A particularly dangerous type of attack leverages legitimate credentials. These can be stolen through man-in-the-middle and phishing attacks, which trick users into connecting to a compromised system and then captures their token or API key. In certain instances, crooked insiders or compromised partners may provide credentials that allow hackers much deeper access to applications and data made available via APIs. Since attackers with compromised credentials look like valid clients, API management systems have no way to recognize when a compromised user is accessing applications via the APIs.
Getting API security in order
Increasing the security posture of an organization’s APIs can be pursued in several ways, starting with a few pragmatic first steps. Start with an API audit that includes external and internal facing APIs, including those in production and those in labs. Lab or pre-production APIs have been the root cause behind a wide range of security breaches, often because they are forgotten by developers after production deployment and security teams are often never made aware of their presence. All APIs must be identified before they can be protected and secured in a standard fashion.
Next, it’s time to address the easy-to-remedy attack vectors like weak authentication, session management and security misconfigurations. Penetration testing is also worthwhile, and API developers should be involved in penetration testing efforts so they’ll be aware of potential weak spots and vulnerabilities to address in the future.
Implementing secure authentication and authorization controls to ensure that only legitimate users can gain access to APIs is a requirement for API security. API keys used for authentication should have the same level of protection as usernames and passwords. API keys should not be hard-coded in source code repositories—just as usernames and passwords shouldn’t be.
Best practice suggests that API keys should be rotated periodically or in some cases, a service can force clients to regenerate API keys in similar ways that periodically mandated password resets for users can defeat compromised credentials. Other basic security controls including applying SSL/TLS to all communications to provide integrity on all data exchanged between a client and a server, including important access tokens such as those used in OAuth.
After audit, vulnerability assessment and testing, an organization will have a solid understanding of their current level of security and potential gaps.
Taking API security to the next level
Unfortunately, securing keys, tokens and communication channels is not enough as the prevalence of stolen credentials and successful login attacks remains high. Increasingly, organizations are applying advanced cyber security techniques to the API layer such as behavioral analysis for anomaly detection and blocking. These systems work in tandem with API usage policies provided by API gateways to benchmark normal behavior and spot anomalies that could indicate unauthorized access, a cyber-attack against the API or an ongoing breach.

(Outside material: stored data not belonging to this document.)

-- ==== Sys2Proof/Laws/FramesAccess.lean ====
section
/-! SUPPORT. What each operation of the loader, register writes, transfers, boot, ports and the counters of a cycle may change: one lemma an operation, with the mask of the kinds of state that
it may touch. -/

set_option maxRecDepth 4000
set_option linter.unusedTactic false
set_option linter.unreachableTactic false

namespace Sys2Proof.Machine
open Sys2Proof

theorem Device.loadHeader_touch {S : Nat} {d0 : Device} (d : Device) (reload : Bool) (p o : Nat) (w : Word) (hS : 4 &&& S = 4)
    (e : Device) (he : d.loadHeader reload p o w = some e) : Touches S d0 e ↔ Touches S d0 d := by
  refine Touches.lift (m := 4) ?_ hS
  unfold Device.loadHeader at he
  dsimp only at he
  (repeat' split at he) <;> (try cases he) <;> simp

theorem Device.loadField_touch {S : Nat} {d0 : Device} (d : Device) (p o : Nat) (w : Word) (hS : 1315351 &&& S = 1315351)
    (e : Device) (he : d.loadField p o w = some e) : Touches S d0 e ↔ Touches S d0 d := by
  refine Touches.lift (m := 1315351) ?_ hS
  unfold Device.loadField at he
  dsimp only at he
  (repeat' split at he) <;> (try cases he) <;> simp

theorem Device.loadWrite_touch {S : Nat} {d0 : Device} (d : Device) (reload : Bool) (a : Nat) (w : Word) (hS : 1315351 &&& S = 1315351)
    (e : Device) (he : d.loadWrite reload a w = some e) : Touches S d0 e ↔ Touches S d0 d := by
  refine Touches.lift (m := 1315351) ?_ hS
  unfold Device.loadWrite at he
  dsimp only at he
  (repeat' split at he) <;> first
    | exact (Device.loadHeader_touch _ _ _ _ _ (by decide) _ he).2 (Touches.same d)
    | exact (Device.loadField_touch _ _ _ _ (by decide) _ he).2 (Touches.same d)
    | (cases he; done)
    | (cases he; simp)

@[simp ↓] theorem LoadRun.put_touch {S : Nat} {d0 : Device} (l : LoadRun) (reload : Bool) (a : Nat) (w : Word) (hS : 1315351 &&& S = 1315351) :
    Touches S d0 (l.put reload a w).dev ↔ Touches S d0 l.dev := by
  refine Touches.lift (m := 1315351) ?_ hS
  unfold LoadRun.put
  split
  · rename_i e he
    exact (Device.loadWrite_touch _ _ _ _ (by decide) e he).2 (Touches.same _)
  · exact Touches.same _

@[simp ↓] theorem loadRecords_touch {S : Nat} {d0 : Device} (reload : Bool) (n : Nat) (ws : List Word) (l : LoadRun) (hS : 1315351 &&& S = 1315351) :
    Touches S d0 (loadRecords reload n ws l).dev ↔ Touches S d0 l.dev := by
  refine Touches.lift (m := 1315351) ?_ hS
  induction n generalizing ws l with
  | zero => exact Touches.same _
  | succ n ih =>
    have ih2 : ∀ (d0 : Device) ws l, Touches 1315351 d0 (loadRecords reload n ws l).dev ↔ Touches 1315351 d0 l.dev := fun _ ws l => Touches.iff (ih ws l)
    cases ws with
    | nil => exact Touches.same _
    | cons h r =>
      unfold loadRecords
      dsimp only
      split
      · simp [ih2]
      · split <;> simp [ih2]

@[simp ↓] theorem Device.factoryRegs_touch {S : Nat} {d0 : Device} (d : Device) (reload : Bool) (hS : 1 &&& S = 1) :
    Touches S d0 (Device.factoryRegs d reload) ↔ Touches S d0 d := by
  refine Touches.lift (m := 1) ?_ hS
  unfold Device.factoryRegs
  refine (touches_foldl _ _ _ fun e i => ?_).2 (Touches.same d)
  refine touches_foldl _ _ _ fun e j => ?_
  refine touches_foldl _ _ _ fun e k => ?_
  refine touches_foldl _ _ _ fun e l => ?_
  simp only [touches_ite, Device.setReg_touch, Nat.reduceAnd, ite_self]

@[simp ↓] theorem Device.loadSheet_touch {S : Nat} {d0 : Device} (d : Device) (reload : Bool) (v : Store) (g : Nat) (hS : 1315351 &&& S = 1315351) :
    Touches S d0 (Device.loadSheet d reload v g).dev ↔ Touches S d0 d := by
  refine Touches.lift (m := 1315351) ?_ hS
  simp [Device.loadSheet]

@[simp ↓] theorem Device.judgeRegs_touch {S : Nat} {d0 : Device} (d : Device) (reload : Bool) (hS : 4 &&& S = 4) :
    Touches S d0 (Device.judgeRegs d reload) ↔ Touches S d0 d := by
  refine Touches.lift (m := 4) ?_ hS
  unfold Device.judgeRegs
  refine (touches_foldl _ _ _ fun e i => ?_).2 (Touches.same d)
  refine touches_foldl _ _ _ fun e j => ?_
  refine touches_foldl _ _ _ fun e k => ?_
  refine touches_foldl _ _ _ fun e l => ?_
  simp only [touches_ite, Device.setErr_touch, Nat.reduceAnd, ite_self]

@[simp ↓] theorem Device.judgeRings_touch {S : Nat} {d0 : Device} (d : Device) (hS : 4 &&& S = 4) :
    Touches S d0 (Device.judgeRings d) ↔ Touches S d0 d := by
  refine Touches.lift (m := 4) ?_ hS
  simp [Device.judgeRings]

@[simp ↓] theorem Device.judgeMaps_touch {S : Nat} {d0 : Device} (d : Device) (hS : 5 &&& S = 5) :
    Touches S d0 (Device.judgeMaps d) ↔ Touches S d0 d := by
  refine Touches.lift (m := 5) ?_ hS
  simp [Device.judgeMaps]

@[simp ↓] theorem Device.loadPhases_touch {S : Nat} {d0 : Device} (d : Device) (hS : 32 &&& S = 32) :
    Touches S d0 (Device.loadPhases d) ↔ Touches S d0 d := by
  refine Touches.lift (m := 32) ?_ hS
  simp [Device.loadPhases]

@[simp ↓] theorem Device.loadSync_touch {S : Nat} {d0 : Device} (d old : Device) (hS : 2159547366 &&& S = 2159547366) :
    Touches S d0 (Device.loadSync d old) ↔ Touches S d0 d := by
  refine Touches.lift (m := 2159547366) ?_ hS
  simp [Device.loadSync]

@[simp ↓] theorem Device.loadEnables_touch {S : Nat} {d0 : Device} (d old : Device) (hS : 36509111271 &&& S = 36509111271) :
    Touches S d0 (Device.loadEnables d old) ↔ Touches S d0 d := by
  refine Touches.lift (m := 36509111271) ?_ hS
  simp [Device.loadEnables]

@[simp ↓] theorem Device.reloadNow_touch {S : Nat} {d0 : Device} (d : Device) (f : OtpArray) (hS : 54806762487 &&& S = 54806762487) :
    Touches S d0 (Device.reloadNow d f) ↔ Touches S d0 d := by
  refine Touches.lift (m := 54806762487) ?_ hS
  unfold Device.reloadNow; repeat' first | (simp; done) | split | dsimp only | refine (touches_foldFin _ _ fun e i => ?_).2 ?_ | refine (touches_foldl _ _ _ fun e i => ?_).2 ?_

@[simp ↓] theorem Device.reloadWaiting_touch {S : Nat} {d0 : Device} (d : Device) (f : OtpArray) (hS : 54806762487 &&& S = 54806762487) :
    Touches S d0 (Device.reloadWaiting d f) ↔ Touches S d0 d := by
  refine Touches.lift (m := 54806762487) ?_ hS
  simp [Device.reloadWaiting]

@[simp ↓] theorem Device.otpReload_touch {S : Nat} {d0 : Device} (d : Device) (f : OtpArray) (w : Word) (hS : 54806762487 &&& S = 54806762487) :
    Touches S d0 (Device.otpReload d f w) ↔ Touches S d0 d := by
  refine Touches.lift (m := 54806762487) ?_ hS
  simp [Device.otpReload]

@[simp ↓] theorem Device.putIf_touch {S : Nat} {d0 : Device} (d : Device) (ok : Bool) (e : Word) (p o : Nat) (m v : Word) (hS : 5 &&& S = 5) :
    Touches S d0 (Device.putIf d ok e p o m v) ↔ Touches S d0 d := by
  refine Touches.lift (m := 5) ?_ hS
  simp [Device.putIf]

@[simp ↓] theorem Device.phaseReload_touch {S : Nat} {d0 : Device} (d : Device) (k : Fin 64) (hS : 1 &&& S = 1) :
    Touches S d0 (Device.phaseReload d k) ↔ Touches S d0 d := by
  refine Touches.lift (m := 1) ?_ hS
  simp [Device.phaseReload]

@[simp ↓] theorem Device.phaseSoftReset_touch {S : Nat} {d0 : Device} (d : Device) (k : Fin 64) (who : Nat) (hS : 2149060709 &&& S = 2149060709) :
    Touches S d0 (Device.phaseSoftReset d k who) ↔ Touches S d0 d := by
  refine Touches.lift (m := 2149060709) ?_ hS
  unfold Device.phaseSoftReset; dsimp only; (repeat' split) <;> simp

@[simp ↓] theorem Device.phsSoftReset_touch {S : Nat} {d0 : Device} (d : Device) (g : Nat) (who : Nat) (hS : 2149060709 &&& S = 2149060709) :
    Touches S d0 (Device.phsSoftReset d g who) ↔ Touches S d0 d := by
  refine Touches.lift (m := 2149060709) ?_ hS
  unfold Device.phsSoftReset; repeat' first | (simp; done) | split | dsimp only | refine (touches_foldFin _ _ fun e i => ?_).2 ?_ | refine (touches_foldl _ _ _ fun e i => ?_).2 ?_

@[simp ↓] theorem Device.reloadPage_touch {S : Nat} {d0 : Device} (d : Device) (p : Nat) (hS : 1 &&& S = 1) :
    Touches S d0 (Device.reloadPage d p) ↔ Touches S d0 d := by
  refine Touches.lift (m := 1) ?_ hS
  unfold Device.reloadPage; repeat' first | (simp; done) | split | dsimp only | refine (touches_foldFin _ _ fun e i => ?_).2 ?_ | refine (touches_foldl _ _ _ fun e i => ?_).2 ?_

These systems typically use machine learning to automatically sift through large volumes of transactions along with associated meta-data such as connecting IP addresses, frequency of calls, volumes of data and types of calls. They offer a way of securing APIs that may have thousands or even millions of requests a day—where human monitoring is unfeasible.
APIs are constantly changing as are the applications that rely upon them. This means that security for APIs is a continual and ongoing challenge that cannot be solved once and never visited again. The steps for securing APIs need to be revisited regularly and particularly when there are major updates to API deployment practices.
As more organizations start to weave a complex web of API dependencies, a failure of security with a single API may well result in a cascading effect of business disruption and potentially breaches of connected systems.